**Action item:** Your task is to retype every entry exactly, omitting nothing.

**Records for the task:**

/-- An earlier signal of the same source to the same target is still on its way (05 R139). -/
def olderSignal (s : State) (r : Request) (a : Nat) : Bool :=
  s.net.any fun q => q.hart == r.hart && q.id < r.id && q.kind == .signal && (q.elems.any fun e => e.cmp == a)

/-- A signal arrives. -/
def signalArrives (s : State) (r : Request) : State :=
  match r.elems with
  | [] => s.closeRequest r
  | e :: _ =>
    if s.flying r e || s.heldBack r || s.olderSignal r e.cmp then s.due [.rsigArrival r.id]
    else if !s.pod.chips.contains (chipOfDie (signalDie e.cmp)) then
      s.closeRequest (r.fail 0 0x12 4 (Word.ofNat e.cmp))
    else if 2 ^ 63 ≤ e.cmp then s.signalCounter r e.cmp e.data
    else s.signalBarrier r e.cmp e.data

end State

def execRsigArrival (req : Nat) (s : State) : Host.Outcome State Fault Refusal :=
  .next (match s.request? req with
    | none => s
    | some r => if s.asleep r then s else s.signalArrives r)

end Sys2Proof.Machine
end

**Answer box:**
/-- An earlier signal of the same source to the same target is still on its way (05 R139). -/
def olderSignal (s : State) (r : Request) (a : Nat) : Bool :=
  s.net.any fun q => q.hart == r.hart && q.id < r.id && q.kind == .signal && (q.elems.any fun e => e.cmp == a)

/-- A signal arrives. -/
def signalArrives (s : State) (r : Request) : State :=
  match r.elems with
  | [] => s.closeRequest r
  | e :: _ =>
    if s.flying r e || s.heldBack r || s.olderSignal r e.cmp then s.due [.rsigArrival r.id]
    else if !s.pod.chips.contains (chipOfDie (signalDie e.cmp)) then
      s.closeRequest (r.fail 0 0x12 4 (Word.ofNat e.cmp))
    else if 2 ^ 63 ≤ e.cmp then s.signalCounter r e.cmp e.data
    else s.signalBarrier r e.cmp e.data

end State

def execRsigArrival (req : Nat) (s : State) : Host.Outcome State Fault Refusal :=
  .next (match s.request? req with
    | none => s
    | some r => if s.asleep r then s else s.signalArrives r)

end Sys2Proof.Machine
end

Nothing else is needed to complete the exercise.